Discounts typically offered to customers at dealerships — usually around 15 per cent in mature markets — have been slashed, with some models being sold above sticker price.

A one percentage point decrease in the average discount would release $20bn in extra profits for car manufacturers, according to Ellinghorst, and discounts in Europe and the US have dropped by at least double that amount from their pre-pandemic peak.

BMW’s Peter said that the group’s US dealers, “always claimed . . . well we need the cars in the showroom, the customer is expecting to pop in on Saturday morning, 10am, and he wants to leave with everything done, fixed number plates on the car at 1pm latest.”

Now, however, they say “customers are ready to wait three to four months, and this is helping our pricing power,” he added. “Of course the waiting time must not be too long, but if you buy a premium car like a BMW, it’s an emotional decision . . . to have a short waiting time is something, I believe, which makes the customer experience even greater and better.”

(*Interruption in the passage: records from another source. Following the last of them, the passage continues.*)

theorem spanCells_congr {ty : ElemTy} {g g' : Nat → Bool} {x : Nat → Lane} (h : ∀ j, j < 16 → g j = g' j) :
    spanCells ty g x = spanCells ty g' x := by
  unfold spanCells
  split
  · refine List.filterMap_congr fun o ho => ?_
    have ho' : o < 8 := List.mem_range.1 ho
    dsimp only
    simp only [h (2 * o) (by omega), h (2 * o + 1) (by omega)]
  · rw [List.filter_congr fun j hj => h j (List.mem_range.1 hj)]

theorem sts_places {k : Nat} {p : Phys} (h : MemTurn s a f [.a, .b]) (hk : lowestLane (a.spans f [.a, .b]) k)
    (hform : bits f.fn 0 2 = 0) (hva : a.base f + ((a.at f [.a, .b] .a).at k).toNat < 2 ^ 52)
    (hal : (a.base f + ((a.at f [.a, .b] .a).at k).toNat) % spanBytes f.ty = 0)
    (hp : a.reaches s (a.base f + ((a.at f [.a, .b] .a).at k).toNat) .write p) {cells : List CellAt}
    (hcells : cells = spanCells f.ty (fun j => a.spans f [.a, .b] j && (a.at f [.a, .b] .b).has j)
      fun j => (a.at f [.a, .b] .b).at j)
    (hsome : ∃ j, j < 16 ∧ (a.spans f [.a, .b] j && (a.at f [.a, .b] .b).has j) = true)
    (hhit : a.hit (a.base f + ((a.at f [.a, .b] .a).at k).toNat) cells .write = false) :
    MemPlaces (.sts f) s a f [.a, .b] p (a.base f + ((a.at f [.a, .b] .a).at k).toNat) cells false
      fun e c =>
        e.kind = .write ∧ e.size = spanBytes f.ty ∧ e.rel = bitAt f.fn 2 ∧ e.tagWrite = none ∧ c.waiting = 0 ∧
          c.hold = none := by
  have he : exec (.sts f) s = execSts f s := rfl
  unfold execSts at he
  have hform0 : (bits f.fn 0 2).toNat = 0 := by rw [hform]; rfl
  simp only [hform0, OfNat.zero_ne_ofNat, if_false, decide_false, Bool.false_or, zero_ne_one] at he
  let tok (hs : List Head) : Token := (headOf hs .b).restrict (predOk f (headOf hs .p))
  have hput (j : Nat) (hj : j < 16) : (bitAt (a.spanFlight s f [.a, .b] tok).live j &&
      (a.spanFlight s f [.a, .b] tok).srcB.has j) = (a.spans f [.a, .b] j && (a.at f [.a, .b] .b).has j) := by
    refine congrArg (· && _) ?_
    exact (bitAt_validBits (liveLane f [.a] _) hj).trans (congrFun (liveLane_a f [.a, .b] a) j)
  have hany : ((List.range 16).any fun j => bitAt (a.spanFlight s f [.a, .b] tok).live j &&
      (a.spanFlight s f [.a, .b] tok).srcB.has j) = true := by
    obtain ⟨j, hj, hput'⟩ := hsome
    exact List.any_eq_true.2 ⟨j, List.mem_range.2 hj, (hput j hj).trans hput'⟩
  subst hcells
  rw [← spanCells_congr hput] at hhit ⊢
  refine memPlaces_of_lane (k := k) (fill := false) (next := 16) h he rfl rfl rfl rfl rfl hk.1
    (fun j hj => if_neg ?_) hk.1 (if_pos ?_)
    hva hal hp (.inr hhit) (fun w j hj hj' => absurd hj' (by omega)) rfl rfl rfl
    fun ps => ⟨rfl, rfl, rfl, rfl, rfl, rfl⟩
  · rw [Bool.and_eq_true, decide_eq_true_eq]
    exact fun hlow => At.spanFlight_below (s := s) tok hk hj hlow.1
  · rw [Bool.and_eq_true, decide_eq_true_eq]
    exact ⟨(At.spanFlight_low (s := s) tok hk).symm, hany⟩

/-- R325: an arrival makes its RMW at the barrier. -/
theorem arrv_arrives {k : Nat} {p : Phys} (hins : ins = if bitAt f.fn 2 then [.a, .b] else [.a]) (h : MemTurn s a f ins)
    (hk : lowestLane (a.spans f ins) k) (hform : bits f.fn 0 2 = 0)
    (hva : a.base f + ((a.at f ins .a).at k).toNat < 2 ^ 52)
    (hal : (a.base f + ((a.at f ins .a).at k).toNat) % 32 = 0)
    (hp : a.reaches s (a.base f + ((a.at f ins .a).at k).toNat) .atomic p) :
    MemPlaces (.arrv f) s a f ins p (a.base f + ((a.at f ins .a).at k).toNat) (readCells 32) true
      fun e c =>
        e.kind = .rmw (.arrive (if bitAt f.fn 2 then some (bits ((a.at f ins .b).at k) 0 16) else none)
            (if bitAt f.fn 3 then 1 else records c.live) a.ctx (s.seq (launcher a.plane a.pl)).branch) ∧
          e.size = 32 ∧ e.rel = false ∧ e.dest = .span a.plane a.slot c.id := by
  have he : exec (.arrv f) s = execArrv f s := rfl
  unfold execArrv at he
  have hrel : (bits f.fn 0 2 == 1) = false := by rw [hform]; decide
  have hwt : (bits f.fn 0 2 == 2) = false := by rw [hform]; decide
  simp only [hrel, hwt, ← hins, Bool.false_and, Bool.or_self, Bool.false_eq_true, if_false] at he
  let tok (hs : List Head) : Token := (headOf hs .a).restrict (predOk f (headOf hs .p))
  have hb : (a.at f ins .b).at k = (a.spanFlight s f ins tok).srcB.at (a.spanFlight s f ins tok).low := by
    rw [At.spanFlight_low tok hk]
    rfl
  rw [At.spanFlight_address (s := s) tok hk] at hva hal hp ⊢
  have hlow : ¬(k != (a.spanFlight s f ins tok).low) = true := by simp [At.spanFlight_low tok hk]
  have hplace (x : Bool) : ¬((a.base f + ((a.spanFlight s f ins tok).src.at (a.spanFlight s f ins tok).low).toNat) % 32 !=
      0 && x) = true := by
    rw [hal]
    exact Bool.false_ne_true
  rw [hb]
  exact memPlaces_of_lane (k := k) (fill := true) (next := 17) h he rfl rfl rfl rfl rfl hk.1
    (fun j hj => if_pos (bne_iff_ne.2 (At.spanFlight_below (s := s) tok hk hj))) (by have := hk.1; omega)
    ((if_neg hlow).trans (if_neg (hplace _)))
    hva hal hp (.inl rfl) (fun w j hj hj' => absurd hj' (by omega)) rfl rfl rfl fun ps => ⟨rfl, rfl, rfl, rfl⟩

Creating an artificial shortage of vehicles just to drive up prices is pretty gross, even when directed at a clientele that can easily afford it. But if this remains the norm among mainstream nameplates, I’m not sure I’ll be able to come up with a phrase that would accurately encapsulate the amount of disdain I’ll have for the industry. Businesses can operate as they wish, though that doesn’t absolve them from enacting predatory policies that have become unsettlingly fashionable. This kind of stuff also drives up inflation, which is something almost everyone is concerned about right now.

But automakers remain unconcerned as they raking in the dough, with FT noting that Mercedes achieved a 12.2 percent return on sales in its last reported quarter. That’s up from 8.4 percent in the same period in 2018, which doesn’t have the shadow of the pandemic influencing the relevant metrics. Meanwhile, BMW’s margin reached nearly 16 percent — up from 8.6 percent in 2018.